### TASK DETAILS:
For this exercise, reproduce the entries below exactly, but only from the line containing "theorem State.takeRequest_deaf (h" through the line containing "simp [State.takeRequest, h, hp]", both included.

### ENTRIES SHOWN:
——
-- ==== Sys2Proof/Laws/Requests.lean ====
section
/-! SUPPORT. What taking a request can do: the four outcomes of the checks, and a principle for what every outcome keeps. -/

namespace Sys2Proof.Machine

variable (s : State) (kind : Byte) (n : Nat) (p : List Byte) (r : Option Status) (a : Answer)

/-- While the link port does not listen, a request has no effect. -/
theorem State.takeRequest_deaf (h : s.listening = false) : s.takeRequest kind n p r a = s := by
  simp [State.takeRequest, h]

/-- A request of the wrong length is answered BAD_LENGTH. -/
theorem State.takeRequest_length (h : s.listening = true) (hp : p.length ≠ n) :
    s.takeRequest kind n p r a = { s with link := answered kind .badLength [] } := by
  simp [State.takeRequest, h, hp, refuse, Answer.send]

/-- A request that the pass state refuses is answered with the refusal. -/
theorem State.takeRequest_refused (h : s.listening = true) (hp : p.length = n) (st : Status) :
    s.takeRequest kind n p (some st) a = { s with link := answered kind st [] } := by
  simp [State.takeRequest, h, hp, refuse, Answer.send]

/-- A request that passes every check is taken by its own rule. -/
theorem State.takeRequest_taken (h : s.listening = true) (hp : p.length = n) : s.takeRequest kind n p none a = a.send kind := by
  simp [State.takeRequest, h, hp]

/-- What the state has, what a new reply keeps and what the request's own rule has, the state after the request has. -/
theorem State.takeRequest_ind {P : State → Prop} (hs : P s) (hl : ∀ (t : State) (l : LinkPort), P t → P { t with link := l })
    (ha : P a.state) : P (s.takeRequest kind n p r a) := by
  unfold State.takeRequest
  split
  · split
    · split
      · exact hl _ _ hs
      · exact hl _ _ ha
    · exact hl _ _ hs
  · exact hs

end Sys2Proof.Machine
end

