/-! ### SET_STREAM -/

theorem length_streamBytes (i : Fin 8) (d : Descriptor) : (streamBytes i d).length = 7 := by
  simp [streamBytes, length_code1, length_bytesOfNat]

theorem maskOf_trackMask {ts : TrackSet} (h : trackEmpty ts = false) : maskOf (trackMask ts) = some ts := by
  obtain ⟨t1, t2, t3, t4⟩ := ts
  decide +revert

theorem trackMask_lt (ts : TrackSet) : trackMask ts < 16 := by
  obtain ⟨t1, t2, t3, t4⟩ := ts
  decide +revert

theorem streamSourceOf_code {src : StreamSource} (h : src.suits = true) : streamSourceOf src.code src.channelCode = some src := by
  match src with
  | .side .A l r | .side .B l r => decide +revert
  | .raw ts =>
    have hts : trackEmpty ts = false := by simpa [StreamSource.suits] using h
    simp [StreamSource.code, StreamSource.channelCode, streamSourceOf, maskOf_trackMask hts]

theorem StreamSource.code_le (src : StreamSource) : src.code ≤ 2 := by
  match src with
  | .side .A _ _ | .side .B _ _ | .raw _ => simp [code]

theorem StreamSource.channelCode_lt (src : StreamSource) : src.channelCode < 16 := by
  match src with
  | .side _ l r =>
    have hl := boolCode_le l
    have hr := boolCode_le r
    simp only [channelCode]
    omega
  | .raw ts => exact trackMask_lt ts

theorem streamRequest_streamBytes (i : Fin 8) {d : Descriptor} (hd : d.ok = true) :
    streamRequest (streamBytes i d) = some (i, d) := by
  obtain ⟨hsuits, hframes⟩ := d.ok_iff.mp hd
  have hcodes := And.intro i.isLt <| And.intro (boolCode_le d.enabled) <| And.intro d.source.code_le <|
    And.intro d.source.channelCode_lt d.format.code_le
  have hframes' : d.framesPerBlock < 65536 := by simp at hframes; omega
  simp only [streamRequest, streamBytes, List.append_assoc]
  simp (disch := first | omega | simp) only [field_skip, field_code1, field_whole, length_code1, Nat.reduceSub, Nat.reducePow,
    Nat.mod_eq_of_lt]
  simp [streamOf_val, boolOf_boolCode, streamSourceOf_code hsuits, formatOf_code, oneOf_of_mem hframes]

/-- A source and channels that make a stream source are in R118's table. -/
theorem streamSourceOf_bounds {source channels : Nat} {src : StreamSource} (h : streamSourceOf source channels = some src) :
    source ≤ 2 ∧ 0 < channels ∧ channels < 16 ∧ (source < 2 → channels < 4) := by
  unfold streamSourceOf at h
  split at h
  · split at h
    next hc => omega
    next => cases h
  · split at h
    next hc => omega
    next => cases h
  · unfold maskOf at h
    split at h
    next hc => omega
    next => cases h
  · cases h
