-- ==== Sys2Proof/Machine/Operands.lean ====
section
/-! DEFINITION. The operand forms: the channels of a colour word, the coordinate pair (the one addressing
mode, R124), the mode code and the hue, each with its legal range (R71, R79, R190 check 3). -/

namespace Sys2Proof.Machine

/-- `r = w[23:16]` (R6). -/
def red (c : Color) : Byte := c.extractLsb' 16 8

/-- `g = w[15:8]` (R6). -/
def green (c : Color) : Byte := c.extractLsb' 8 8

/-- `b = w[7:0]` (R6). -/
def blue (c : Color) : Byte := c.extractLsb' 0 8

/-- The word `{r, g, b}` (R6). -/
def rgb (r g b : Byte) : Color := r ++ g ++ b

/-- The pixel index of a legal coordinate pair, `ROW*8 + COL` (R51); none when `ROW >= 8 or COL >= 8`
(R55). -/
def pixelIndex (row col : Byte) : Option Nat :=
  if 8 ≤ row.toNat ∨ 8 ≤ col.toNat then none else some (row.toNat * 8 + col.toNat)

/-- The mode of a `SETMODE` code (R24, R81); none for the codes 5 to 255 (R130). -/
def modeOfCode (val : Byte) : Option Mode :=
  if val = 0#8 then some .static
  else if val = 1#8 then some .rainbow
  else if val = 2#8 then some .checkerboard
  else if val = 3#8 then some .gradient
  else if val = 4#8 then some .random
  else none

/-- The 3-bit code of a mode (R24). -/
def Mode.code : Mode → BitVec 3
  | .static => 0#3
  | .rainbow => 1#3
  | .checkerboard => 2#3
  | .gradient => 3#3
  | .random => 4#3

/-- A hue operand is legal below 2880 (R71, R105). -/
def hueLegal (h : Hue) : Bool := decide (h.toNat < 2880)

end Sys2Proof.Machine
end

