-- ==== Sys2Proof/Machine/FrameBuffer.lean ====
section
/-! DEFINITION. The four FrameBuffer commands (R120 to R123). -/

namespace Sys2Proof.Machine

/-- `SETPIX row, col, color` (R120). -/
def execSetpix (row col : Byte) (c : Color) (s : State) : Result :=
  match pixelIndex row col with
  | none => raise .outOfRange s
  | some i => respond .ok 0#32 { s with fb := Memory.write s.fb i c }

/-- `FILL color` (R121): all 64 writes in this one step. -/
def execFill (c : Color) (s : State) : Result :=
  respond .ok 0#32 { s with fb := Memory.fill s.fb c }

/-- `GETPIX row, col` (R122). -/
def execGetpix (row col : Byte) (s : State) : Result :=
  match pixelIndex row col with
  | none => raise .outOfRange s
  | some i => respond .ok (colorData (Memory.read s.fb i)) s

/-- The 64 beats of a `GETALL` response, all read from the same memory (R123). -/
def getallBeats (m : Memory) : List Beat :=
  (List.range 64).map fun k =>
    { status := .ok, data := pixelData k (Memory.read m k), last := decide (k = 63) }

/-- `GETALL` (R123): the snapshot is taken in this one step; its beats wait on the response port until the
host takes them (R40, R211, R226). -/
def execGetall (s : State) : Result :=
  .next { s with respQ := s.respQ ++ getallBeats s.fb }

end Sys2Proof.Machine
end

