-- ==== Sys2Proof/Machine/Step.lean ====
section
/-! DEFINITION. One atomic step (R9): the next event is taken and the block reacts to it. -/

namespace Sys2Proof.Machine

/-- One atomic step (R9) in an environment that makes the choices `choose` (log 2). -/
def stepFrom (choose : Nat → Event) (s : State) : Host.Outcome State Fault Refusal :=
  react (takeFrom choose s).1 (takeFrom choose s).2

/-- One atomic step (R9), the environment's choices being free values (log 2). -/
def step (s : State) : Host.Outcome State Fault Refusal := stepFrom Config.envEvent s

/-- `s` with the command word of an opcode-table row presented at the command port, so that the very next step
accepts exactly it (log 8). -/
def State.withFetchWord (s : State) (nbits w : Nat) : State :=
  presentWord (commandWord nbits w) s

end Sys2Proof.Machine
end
——
### RESULT OF THE EXERCISE:
theorem State.takeRequest_deaf (h : s.listening = false) : s.takeRequest kind n p r a = s := by
  simp [State.takeRequest, h]

/-- A request of the wrong length is answered BAD_LENGTH. -/
theorem State.takeRequest_length (h : s.listening = true) (hp : p.length ≠ n) :
    s.takeRequest kind n p r a = { s with link := answered kind .badLength [] } := by
  simp [State.takeRequest, h, hp, refuse, Answer.send]

/-- A request that the pass state refuses is answered with the refusal. -/
theorem State.takeRequest_refused (h : s.listening = true) (hp : p.length = n) (st : Status) :
    s.takeRequest kind n p (some st) a = { s with link := answered kind st [] } := by
  simp [State.takeRequest, h, hp, refuse, Answer.send]

/-- A request that passes every check is taken by its own rule. -/
theorem State.takeRequest_taken (h : s.listening = true) (hp : p.length = n) : s.takeRequest kind n p none a = a.send kind := by
  simp [State.takeRequest, h, hp]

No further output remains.